Eu égard à l’ensemble de ces éléments, il convient d’indemniser à la somme de 3.446,58 euros les frais restés à charge concernant les billets d’avion, les transports, les hébergements et les frais de restauration.
S’agissant de la demande d’indemnisation des frais de déplacements domicile/kinésithérapeute, la demanderesse expose qu’elle a réalisé de nombreuses séances de kinésithérapie. Elle produit plusieurs fiches de traitement pour justifier desdits déplacements :
— Fiche de traitement n°5 du 9 octobre 2017, relatant la prescription de 20 séances (entre le 10 octobre 2017 et le 25 octobre 2017) – pour rééducation du pied droit à domicile
— Fiche de traitement n°1 du 9 octobre 2017 relevant la prescription de 10 séances (entre le 26 octobre et le 9 novembre 2017) – pour rééducation du pied droit à domicile
— Fiche de traitement n°2 du 9 novembre 2017 pour 20 séances (entre le 10 novembre 2017 et le 29 novembre 2017) – pour rééducation du pied droit à domicile
— Fiche de traitement n°6 du 9 novembre 2017 pour 6 séances entre le 4 décembre 2017 et le 14 décembre 2017 ; pour rééducation du pied droit à domicile
— Fiche de traitement n°7 du 15 janvier 2018 relatant la prescription de 15 séances (entre le 15 janvier 2018 et le 16 février 2018)

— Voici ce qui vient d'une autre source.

-- ==== Sys2Proof/Certificates/Slice0/Obligations.lean ====
section
/-! DEFINITION. The statements for the provers, each from the numbered rules it names. -/

open Sys2Proof Sys2Proof.Machine

/-- One to ten DWords written out from the encodings of PIPELINE_SELECT, STATE_BASE_ADDRESS, STATE_SIP,
SWTESS_BASE_ADDRESS, STATE_PREFETCH, MI_NOOP, an MI, a 2D, a 3D, a media and an MFX command decode to that command
with those operands. (R190; R212; R225; R215; R220; R230; R255; R280; R420; R401; R476). -/
def Obligations.DecodesWordsOfTheTables : Prop :=
  decode .render [0x69040001] = .ok (.pipelineSelect 0 1) ∧
  decode .render [0x61010008, 0x10000551, 0x20000101, 0x00000000, 0x40000001, 0x50000401, 0x1FFFF001, 0x00000000,
      0x00000001, 0x60000001] =
    .ok (.stateBaseAddress ⟨0, 8⟩ ⟨0x10000, 5, 5, 0, 0, 1⟩ ⟨0x20000, 1, 0, 1⟩ ⟨0, 0, 0, 0⟩ ⟨0x40000, 0, 0, 1⟩
      ⟨0x50000, 4, 0, 1⟩ ⟨0x1FFFF, 0, 1⟩ ⟨0, 0, 0⟩ ⟨0, 0, 1⟩ ⟨0x60000, 0, 1⟩) ∧
  decode .render [0x61020000, 0x00001230] = .ok (.stateSip ⟨0, 0⟩ 0x123 0) ∧
  decode .render [0x61030000, 0x7654A100] = .ok (.swtessBaseAddress ⟨0, 0⟩ 0x7654A 1 0) ∧
  decode .render [0x60030000, 0x00123447] = .ok (.statePrefetch ⟨0, 0⟩ 0x48D1 0 7) ∧
  decode .blitter [0x00000000] = .ok (.miNoop 0) ∧
  decode .video [0x18800001] = .ok (.miBatchBufferStart 1) ∧
  decode .blitter [0x54000004] = .ok (.xyColorBlt 4) ∧
  decode .render [0x7A000003] = .ok (.pipeControl 3) ∧
  decode .render [0x71000002] = .ok (.mediaSubtype2hUnmapped 0x1000002) ∧
  decode .video [0x71000002] = .ok (.mfxAvcImgState 2)

/-- For every command the formats can hold, the parser that has it decodes the DWords the encoder writes to that very
command: no bit of an encoding is dropped. (30_encoding.md R140 to R149; 30_encoding.md R163; R147; R148; R149). -/
def Obligations.DecodeOfEncodeIsTheCommand : Prop :=
  ∀ i : Instr, i.encodable = true → decode i.homeEngine (encode i) = .ok i

/-- Whatever DWords any parser decodes to a command, the command is encodable and its encoding is exactly the DWords that
hold its fields: decoding is injective and ignores no bit of them. (30_encoding.md R140 to R149; 30_encoding.md R163;
R147; R148; R149). -/
def Obligations.EncodeOfDecodeIsTheWords : Prop :=
  ∀ (e : Engine) (w : Word) (body : List Word) (i : Instr), decode e (w :: body) = .ok i →
    i.encodable = true ∧ encode i = w :: body.take i.bodyWords

/-- On the render parser a client 3 header of sub-type 0 decodes to STATE_PREFETCH, STATE_BASE_ADDRESS, STATE_SIP,
SWTESS_BASE_ADDRESS or GPGPU_CSR_BASE_ADDRESS by its opcode and sub-opcode, one of sub-type 1 to PIPELINE_SELECT, and
every other tuple is rejected as a reserved opcode. (R229). -/
def Obligations.CommonCommandSpaceDecodesAsTabled : Prop :=
  ∀ (w : Word) (body : List Word), 9 ≤ body.length → field w 29 3 = 3 →
    (field w 27 2 = 0 →
      (field w 24 3 = 0 ∧ field w 16 8 = 0x03 → ∃ h p r c, decode .render (w :: body) = .ok (.statePrefetch h p r c)) ∧
      (field w 24 3 = 1 ∧ field w 16 8 = 0x01 →
        ∃ h g a b c d k l m n, decode .render (w :: body) = .ok (.stateBaseAddress h g a b c d k l m n)) ∧
      (field w 24 3 = 1 ∧ field w 16 8 = 0x02 → ∃ h p r, decode .render (w :: body) = .ok (.stateSip h p r)) ∧
      (field w 24 3 = 1 ∧ field w 16 8 = 0x03 →
        ∃ h b m r, decode .render (w :: body) = .ok (.swtessBaseAddress h b m r)) ∧
      (field w 24 3 = 1 ∧ field w 16 8 = 0x04 → ∃ d, decode .render (w :: body) = .ok (.gpgpuCsrBaseAddress d)) ∧
      (¬ (field w 24 3 = 0 ∧ field w 16 8 = 0x03) →
        ¬ (field w 24 3 = 1 ∧ 0x01 ≤ (field w 16 8).toNat ∧ (field w 16 8).toNat ≤ 0x04) →
        decode .render (w :: body) = .bad .reservedOpcode)) ∧
    (field w 27 2 = 1 →
      (field w 24 3 = 1 ∧ field w 16 8 = 0x04 → ∃ r p, decode .render (w :: body) = .ok (.pipelineSelect r p)) ∧
      (¬ (field w 24 3 = 1 ∧ field w 16 8 = 0x04) → decode .render (w :: body) = .bad .reservedOpcode))

/-- On the render parser client 7 is the fulsim encoding and clients 1, 4, 5 and 6 are reserved; on the video parser
every client but 0 and 3, and on the blitter every client but 0 and 2, is reserved. (R147; R148; R149; R795). -/
def Obligations.OtherClientsAreRejected : Prop :=
  ∀ (w : Word) (body : List Word),
    (field w 29 3 = 7 → decode .render (w :: body) = .bad .fulsimEncoding) ∧
    (field w 29 3 = 1 ∨ field w 29 3 = 4 ∨ field w 29 3 = 5 ∨ field w 29 3 = 6 →
      decode .render (w :: body) = .bad .reservedClient) ∧
    (field w 29 3 ≠ 0 → field w 29 3 ≠ 3 → decode .video (w :: body) = .bad .reservedClient) ∧
    (field w 29 3 ≠ 0 → field w 29 3 ≠ 2 → decode .blitter (w :: body) = .bad .reservedClient)

/-- With no event scheduled and the parser whose turn it is not idle, if the DWords at its pc decode to a command, the
step is the execution of that command in that state; nothing else is added around it. (R45; R830; 10_state.md R45 to
R47; 60_exceptions.md R771). -/
def Obligations.StepRunsTheDecodedCommand : Prop :=
  ∀ (s : State) (h : Word) (body : List Word) (i : Instr), s.schedule = [] → (s.parser s.turn).idle = false →
    s.readWord s.turn (s.parser s.turn).pc = .ok h →
    s.readWords s.turn ((s.parser s.turn).pc + 4) i.bodyWords = .ok body →
    decode s.turn (h :: body) = .ok i → step s = exec i s

/-- With no event scheduled and the parser not idle, a header at pc that decodes to no command is refused with the reason
of the decode error, whatever follows it. (R157; 60_exceptions.md R770; 60_exceptions.md R771). -/
def Obligations.StepRefusesWhatDoesNotDecode : Prop :=
  ∀ (s : State) (h : Word) (d : DecodeError), s.schedule = [] → (s.parser s.turn).idle = false →
    s.readWord s.turn (s.parser s.turn).pc = .ok h → decodeHeader s.turn h = .bad d →
    step s = .refused (decodeRefusal d)

/-- With no event scheduled and the parser not idle, if the page of pc has no valid mapping in the table the parser uses,
the step faults with GTTError of that address. (R765; R98). -/
def Obligations.FetchFromUnmappedPageFaults : Prop :=
  ∀ (s : State), s.schedule = [] → (s.parser s.turn).idle = false →
    (s.tableOf s.turn).translate (s.parser s.turn).pc = none → step s = .fault (.gttError (s.parser s.turn).pc)

/-- With no event scheduled, a parser whose ring is not valid, or whose batch buffer is inactive and whose head equals
its tail, stays as it is. That the step then answers the same state is the model's choice (log entry 16). (R47; R85;
R831). -/
def Obligations.IdleParserDoesNotStep : Prop :=
  ∀ (s : State), s.schedule = [] →
    ((s.parser s.turn).ring.valid = false ∨
      ((s.parser s.turn).bb.active = false ∧ (s.parser s.turn).ring.head = (s.parser s.turn).ring.tail)) →
    step s = .next s

/-- For every table word that decodes to a command, the step of the state with that word placed where the next step
fetches is the execution of that command in that state. How the word is placed is the model's choice (log entry 18).
(R802; R45; R100). -/
def Obligations.PlacedCommandRunsFirst : Prop :=
  ∀ (nbits w : Nat) (i : Instr), decodeTableWord nbits w = some i →
    step (State.reset.withFetchWord nbits w) = exec i (State.reset.withFetchWord nbits w)

/-- DW0 0x6904xxxx is PIPELINE_SELECT with bits 15:2 and 1:0. On the render parser, with its DWord before the tail: a
nonzero bit of 15:2 is refused NonZeroMBZ; value 3 is refused ReservedValue; else S.PipelineSelect takes the value,
the URB allocation, URB fences and CURBE contents and the entries of the URB are gone, the head moves 1 DWord, and
nothing else changes. That the flush changes nothing and that value 3 is refused are the spec's own decisions D22 and
D5; what is opaque and how it is lost is DEDUCED (log entries 25, 36, 50). (R190; 10_state.md R81). -/
def Obligations.PipelineSelectSelects : Prop :=
  (∀ d : BitVec 16, decode .render [encodeHeader16 0x6904#16 d] =
      .ok (.pipelineSelect (d.extractLsb' 2 14) (d.extractLsb' 0 2))) ∧
  ∀ (s : State) (r : BitVec 14) (v : BitVec 2), s.turn = .render → s.render.available 1 = true →
    (r ≠ 0 → exec (.pipelineSelect r v) s = .refused .nonZeroMbz) ∧
    (r = 0 → v = 3 → exec (.pipelineSelect r v) s = .refused .reservedValue) ∧
    (r = 0 → v ≠ 3 → exec (.pipelineSelect r v) s = .next { s with
      render := s.render.advance 1
      gpe := { s.gpe with pipelineSelect := .holds v }
      urb := []
      opaqueState := s.opaqueState.filter fun x =>
        !decide (x.item = .urbAllocation ∨ x.item = .urbFences ∨ x.item = .curbe) })

/-- On the render parser, with its ten DWords before the tail and every reserved bit and MOCS bit 3 zero: each variable
takes its field where the Modify Enable of its DWord is 1 and keeps its value where it is 0. Where the indirect
object bound (unless 0 or FFFFFh) and the instruction bound (unless 0) would then hold above their bases, the command
completes: pointers set before a change of base become unset, the head moves 10 DWords, nothing else changes. Which
items are such pointers is log entry 25; that a base written with its old value stales none, and that unset to set
does, is DEDUCED (log entry 26). A header other than DW0[15:8] = 0 and DWord Length 8 is refused:
DisabledDWordsOfStateBaseAddress says so. (R201; R211). -/
def Obligations.StateBaseAddressUpdatesEnabledVariables : Prop :=
  ∀ (s : State) (g : SbaGeneral) (sf dy ind ins : SbaBase) (gb db ib nb : SbaBound) (v : Gpe), s.turn = .render →
    s.render.available 10 = true →
    g.reserved = 0 → g.mocs.getLsbD 3 = false → g.dataPortMocs.getLsbD 3 = false →
    sf.reserved = 0 → sf.mocs.getLsbD 3 = false → dy.reserved = 0 → dy.mocs.getLsbD 3 = false →
    ind.reserved = 0 → ind.mocs.getLsbD 3 = false → ins.reserved = 0 → ins.mocs.getLsbD 3 = false →
    gb.reserved = 0 → db.reserved = 0 → ib.reserved = 0 → nb.reserved = 0 →
    v = { s.gpe with
      generalStateBase := if g.modifyEnable = 1 then .holds g.base else s.gpe.generalStateBase
      generalStateMocs := if g.modifyEnable = 1 then .holds g.mocs else s.gpe.generalStateMocs
      statelessDataPortMocs := if g.modifyEnable = 1 then .holds g.dataPortMocs else s.gpe.statelessDataPortMocs
      forceWriteThru := if g.modifyEnable = 1 then .holds g.forceWriteThru else s.gpe.forceWriteThru
      surfaceStateBase := if sf.modifyEnable = 1 then .holds sf.base else s.gpe.surfaceStateBase
      surfaceStateMocs := if sf.modifyEnable = 1 then .holds sf.mocs else s.gpe.surfaceStateMocs
      dynamicStateBase := if dy.modifyEnable = 1 then .holds dy.base else s.gpe.dynamicStateBase
      dynamicStateMocs := if dy.modifyEnable = 1 then .holds dy.mocs else s.gpe.dynamicStateMocs
      indirectObjectBase := if ind.modifyEnable = 1 then .holds ind.base else s.gpe.indirectObjectBase
      indirectObjectMocs := if ind.modifyEnable = 1 then .holds ind.mocs else s.gpe.indirectObjectMocs
      instructionBase := if ins.modifyEnable = 1 then .holds ins.base else s.gpe.instructionBase
      instructionMocs := if ins.modifyEnable = 1 then .holds ins.mocs else s.gpe.instructionMocs
      generalStateBound := if gb.modifyEnable = 1 then .holds gb.bound else s.gpe.generalStateBound
      dynamicStateBound := if db.modifyEnable = 1 then .holds db.bound else s.gpe.dynamicStateBound
      indirectObjectBound := if ib.modifyEnable = 1 then .holds ib.bound else s.gpe.indirectObjectBound
      instructionBound := if nb.modifyEnable = 1 then .holds nb.bound else s.gpe.instructionBound } →
    (∀ b a, v.indirectObjectBound = .holds b → v.indirectObjectBase = .holds a →
      b = 0 ∨ b = 0xFFFFF ∨ a.toNat < b.toNat) →
    (∀ b a, v.instructionBound = .holds b → v.instructionBase = .holds a → b = 0 ∨ a.toNat < b.toNat) →
    exec (.stateBaseAddress ⟨0, 8⟩ g sf dy ind ins gb db ib nb) s = .next { s with
      render := s.render.advance 10
      gpe := v
      opaqueState :=
        if v.generalStateBase = s.gpe.generalStateBase ∧ v.surfaceStateBase = s.gpe.surfaceStateBase ∧
          v.dynamicStateBase = s.gpe.dynamicStateBase ∧ v.indirectObjectBase = s.gpe.indirectObjectBase ∧
          v.instructionBase = s.gpe.instructionBase then s.opaqueState
        else s.opaqueState.filter fun x => !staleAfterBaseChange.contains x.item }

/-- Where every other check passes, a nonzero instruction bound, or an indirect object bound other than 0 and FFFFFh,
that would hold a value not greater than its base refuses the command with BoundNotAboveBase. (R201; R115; R116;
60_exceptions.md R770). -/
def Obligations.StateBaseAddressRefusesBoundNotAboveBase : Prop :=
  ∀ (s : State) (g : SbaGeneral) (sf dy ind ins : SbaBase) (gb db ib nb : SbaBound) (v : Gpe) (b a : BitVec 20), s.turn = .render →
    s.render.available 10 = true →
    g.reserved = 0 → g.mocs.getLsbD 3 = false → g.dataPortMocs.getLsbD 3 = false →
    sf.reserved = 0 → sf.mocs.getLsbD 3 = false → dy.reserved = 0 → dy.mocs.getLsbD 3 = false →
    ind.reserved = 0 → ind.mocs.getLsbD 3 = false → ins.reserved = 0 → ins.mocs.getLsbD 3 = false →
    gb.reserved = 0 → db.reserved = 0 → ib.reserved = 0 → nb.reserved = 0 →
    v = { s.gpe with
      generalStateBase := if g.modifyEnable = 1 then .holds g.base else s.gpe.generalStateBase
      generalStateMocs := if g.modifyEnable = 1 then .holds g.mocs else s.gpe.generalStateMocs
      statelessDataPortMocs := if g.modifyEnable = 1 then .holds g.dataPortMocs else s.gpe.statelessDataPortMocs
      forceWriteThru := if g.modifyEnable = 1 then .holds g.forceWriteThru else s.gpe.forceWriteThru
      surfaceStateBase := if sf.modifyEnable = 1 then .holds sf.base else s.gpe.surfaceStateBase
      surfaceStateMocs := if sf.modifyEnable = 1 then .holds sf.mocs else s.gpe.surfaceStateMocs
      dynamicStateBase := if dy.modifyEnable = 1 then .holds dy.base else s.gpe.dynamicStateBase
      dynamicStateMocs := if dy.modifyEnable = 1 then .holds dy.mocs else s.gpe.dynamicStateMocs
      indirectObjectBase := if ind.modifyEnable = 1 then .holds ind.base else s.gpe.indirectObjectBase
      indirectObjectMocs := if ind.modifyEnable = 1 then .holds ind.mocs else s.gpe.indirectObjectMocs
      instructionBase := if ins.modifyEnable = 1 then .holds ins.base else s.gpe.instructionBase
      instructionMocs := if ins.modifyEnable = 1 then .holds ins.mocs else s.gpe.instructionMocs
      generalStateBound := if gb.modifyEnable = 1 then .holds gb.bound else s.gpe.generalStateBound
      dynamicStateBound := if db.modifyEnable = 1 then .holds db.bound else s.gpe.dynamicStateBound
      indirectObjectBound := if ib.modifyEnable = 1 then .holds ib.bound else s.gpe.indirectObjectBound
      instructionBound := if nb.modifyEnable = 1 then .holds nb.bound else s.gpe.instructionBound } →
    (v.indirectObjectBound = .holds b ∧ v.indirectObjectBase = .holds a ∧ b ≠ 0 ∧ b ≠ 0xFFFFF ∧ b.toNat ≤ a.toNat) ∨
      (v.instructionBound = .holds b ∧ v.instructionBase = .holds a ∧ b ≠ 0 ∧ b.toNat ≤ a.toNat) →
    exec (.stateBaseAddress ⟨0, 8⟩ g sf dy ind ins gb db ib nb) s = .refused .boundNotAboveBase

— Fiche de traitement n°8 du 29 janvier 2018 faisant état de la prescription de 15 séances (entre le 19 février 2018 et le 23 mars 2018)
— Fiche de traitement n°9 du 26 mars 2018 mettant en exergue la prescription de 15 séances (entre le 26 mars 2018 et le 30 avril 2018)
— Fiche de traitement n°10 du 10 octobre 2018 relatant la prescription de 15 séances (entre le 15 octobre 2018 et le 14 décembre 2018)
— Fiche de traitement n°12 du 23 juillet 2019, relatant la prescription de 25 séances, (21 dates sont présentes sur le justificatif entre le mardi 23 juillet 2019 et le lundi 26 août 2019) ;
— Fiche de traitement n°11 du 3 septembre 2019, relevant la prescription et la facturation de 20 séances ; (entre le vendredi 6 septembre 2019 et le mardi 8 octobre 2019)
— Fiche de traitement n°12 du 14 octobre 2019, faisant état de la prescription et de la facturation de 20 séances (entre le lundi 14 octobre 2019 et le 2 décembre 2019)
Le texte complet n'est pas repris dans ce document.